• _Problem details_: Go through the entries below, tally each line that has the word "those", and give only the total.
Start of Block
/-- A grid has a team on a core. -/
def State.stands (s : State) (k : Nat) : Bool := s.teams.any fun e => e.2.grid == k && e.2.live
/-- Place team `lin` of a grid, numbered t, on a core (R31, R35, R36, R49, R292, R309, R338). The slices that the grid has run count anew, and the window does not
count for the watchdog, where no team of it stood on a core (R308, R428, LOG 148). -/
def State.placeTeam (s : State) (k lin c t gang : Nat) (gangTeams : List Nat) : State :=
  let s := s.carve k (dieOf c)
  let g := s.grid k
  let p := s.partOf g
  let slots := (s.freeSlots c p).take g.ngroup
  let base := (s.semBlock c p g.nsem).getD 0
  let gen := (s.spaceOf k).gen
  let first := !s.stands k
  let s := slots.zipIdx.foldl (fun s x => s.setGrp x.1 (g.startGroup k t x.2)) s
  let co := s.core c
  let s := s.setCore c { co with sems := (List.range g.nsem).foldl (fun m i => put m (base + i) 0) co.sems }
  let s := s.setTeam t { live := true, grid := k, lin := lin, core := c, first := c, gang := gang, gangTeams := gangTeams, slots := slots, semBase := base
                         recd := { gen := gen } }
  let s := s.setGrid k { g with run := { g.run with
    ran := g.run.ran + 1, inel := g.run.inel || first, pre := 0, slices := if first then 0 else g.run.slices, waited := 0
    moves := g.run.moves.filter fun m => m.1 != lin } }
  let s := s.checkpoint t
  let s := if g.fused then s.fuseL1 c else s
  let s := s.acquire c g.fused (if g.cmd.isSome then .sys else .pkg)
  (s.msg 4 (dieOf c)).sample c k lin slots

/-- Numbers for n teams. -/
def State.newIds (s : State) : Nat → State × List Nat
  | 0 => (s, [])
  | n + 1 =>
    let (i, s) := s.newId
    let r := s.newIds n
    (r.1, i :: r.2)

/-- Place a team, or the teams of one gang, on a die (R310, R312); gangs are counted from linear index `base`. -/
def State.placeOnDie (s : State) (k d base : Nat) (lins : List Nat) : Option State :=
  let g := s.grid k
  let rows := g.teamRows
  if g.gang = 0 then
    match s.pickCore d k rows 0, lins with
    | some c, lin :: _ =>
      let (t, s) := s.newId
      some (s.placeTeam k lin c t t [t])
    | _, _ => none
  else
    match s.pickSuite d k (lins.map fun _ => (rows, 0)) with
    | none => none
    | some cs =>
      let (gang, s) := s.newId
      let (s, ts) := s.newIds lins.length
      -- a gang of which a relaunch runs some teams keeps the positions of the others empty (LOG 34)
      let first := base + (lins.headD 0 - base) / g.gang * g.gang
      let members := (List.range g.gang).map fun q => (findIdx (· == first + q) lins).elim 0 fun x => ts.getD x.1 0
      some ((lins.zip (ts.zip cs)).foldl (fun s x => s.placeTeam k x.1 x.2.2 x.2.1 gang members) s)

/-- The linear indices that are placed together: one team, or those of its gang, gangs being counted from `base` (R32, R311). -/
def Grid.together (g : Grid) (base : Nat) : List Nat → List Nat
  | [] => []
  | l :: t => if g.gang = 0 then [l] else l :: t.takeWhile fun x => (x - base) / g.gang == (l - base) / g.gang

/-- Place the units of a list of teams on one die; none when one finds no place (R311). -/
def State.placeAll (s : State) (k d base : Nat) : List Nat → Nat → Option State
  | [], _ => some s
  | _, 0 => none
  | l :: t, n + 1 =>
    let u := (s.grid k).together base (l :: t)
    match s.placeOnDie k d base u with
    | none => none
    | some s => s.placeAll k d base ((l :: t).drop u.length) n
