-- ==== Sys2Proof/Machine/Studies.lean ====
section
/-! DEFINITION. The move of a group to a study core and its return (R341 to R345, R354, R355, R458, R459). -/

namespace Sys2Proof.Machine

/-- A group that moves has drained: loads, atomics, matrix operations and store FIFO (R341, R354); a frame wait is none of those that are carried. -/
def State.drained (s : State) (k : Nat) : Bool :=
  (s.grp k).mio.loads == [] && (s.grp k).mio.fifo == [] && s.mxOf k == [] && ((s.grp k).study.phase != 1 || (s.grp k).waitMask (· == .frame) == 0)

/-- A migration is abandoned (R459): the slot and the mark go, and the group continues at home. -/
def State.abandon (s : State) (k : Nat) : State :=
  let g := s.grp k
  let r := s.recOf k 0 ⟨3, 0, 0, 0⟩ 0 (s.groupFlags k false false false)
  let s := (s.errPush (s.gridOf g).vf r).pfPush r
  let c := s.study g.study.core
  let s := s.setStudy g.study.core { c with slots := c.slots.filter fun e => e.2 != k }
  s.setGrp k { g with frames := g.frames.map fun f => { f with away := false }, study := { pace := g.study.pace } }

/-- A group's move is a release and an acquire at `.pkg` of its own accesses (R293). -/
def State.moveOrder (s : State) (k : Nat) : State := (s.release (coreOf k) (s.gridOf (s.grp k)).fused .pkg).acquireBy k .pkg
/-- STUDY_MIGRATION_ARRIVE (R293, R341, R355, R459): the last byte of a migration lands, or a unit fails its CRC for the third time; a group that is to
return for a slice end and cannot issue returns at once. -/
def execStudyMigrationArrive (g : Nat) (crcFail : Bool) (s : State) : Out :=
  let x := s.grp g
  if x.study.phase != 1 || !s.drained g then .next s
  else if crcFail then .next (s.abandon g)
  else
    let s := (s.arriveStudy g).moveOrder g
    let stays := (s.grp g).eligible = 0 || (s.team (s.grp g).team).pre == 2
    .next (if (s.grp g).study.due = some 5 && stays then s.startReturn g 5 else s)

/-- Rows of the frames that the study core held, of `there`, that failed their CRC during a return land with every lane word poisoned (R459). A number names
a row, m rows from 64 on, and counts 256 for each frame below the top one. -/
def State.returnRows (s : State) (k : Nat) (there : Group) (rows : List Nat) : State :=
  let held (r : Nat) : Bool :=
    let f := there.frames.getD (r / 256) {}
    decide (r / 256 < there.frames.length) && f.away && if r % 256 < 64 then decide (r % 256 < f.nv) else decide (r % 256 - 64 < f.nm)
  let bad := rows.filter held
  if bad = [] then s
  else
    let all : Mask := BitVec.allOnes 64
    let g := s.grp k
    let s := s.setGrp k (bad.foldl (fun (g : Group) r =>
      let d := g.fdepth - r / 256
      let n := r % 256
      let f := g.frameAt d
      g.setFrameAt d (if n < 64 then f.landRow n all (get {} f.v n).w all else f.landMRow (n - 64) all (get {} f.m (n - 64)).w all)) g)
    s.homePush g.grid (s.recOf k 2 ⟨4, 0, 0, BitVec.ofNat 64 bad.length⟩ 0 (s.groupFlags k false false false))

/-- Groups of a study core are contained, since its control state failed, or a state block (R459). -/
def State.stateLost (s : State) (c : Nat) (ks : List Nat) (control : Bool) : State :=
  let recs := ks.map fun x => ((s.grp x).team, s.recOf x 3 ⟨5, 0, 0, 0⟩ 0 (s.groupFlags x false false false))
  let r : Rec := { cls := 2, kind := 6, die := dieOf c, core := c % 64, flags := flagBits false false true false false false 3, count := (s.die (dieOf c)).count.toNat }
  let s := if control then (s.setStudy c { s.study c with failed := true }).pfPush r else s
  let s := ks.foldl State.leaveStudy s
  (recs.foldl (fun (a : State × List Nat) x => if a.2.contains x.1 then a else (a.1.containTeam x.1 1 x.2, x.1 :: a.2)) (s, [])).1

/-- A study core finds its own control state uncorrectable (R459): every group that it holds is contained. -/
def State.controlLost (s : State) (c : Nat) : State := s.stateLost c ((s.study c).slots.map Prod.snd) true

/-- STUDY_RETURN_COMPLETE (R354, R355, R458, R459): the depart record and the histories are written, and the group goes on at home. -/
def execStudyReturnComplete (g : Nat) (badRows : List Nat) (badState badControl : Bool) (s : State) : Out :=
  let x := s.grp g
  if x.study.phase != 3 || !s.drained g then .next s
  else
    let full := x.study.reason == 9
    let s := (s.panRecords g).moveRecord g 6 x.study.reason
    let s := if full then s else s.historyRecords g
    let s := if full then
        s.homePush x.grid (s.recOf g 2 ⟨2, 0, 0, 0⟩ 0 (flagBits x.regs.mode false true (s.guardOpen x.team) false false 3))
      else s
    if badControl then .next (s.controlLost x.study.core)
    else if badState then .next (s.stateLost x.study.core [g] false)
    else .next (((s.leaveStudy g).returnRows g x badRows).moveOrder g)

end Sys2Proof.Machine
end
End of Block
• _Task result_: 2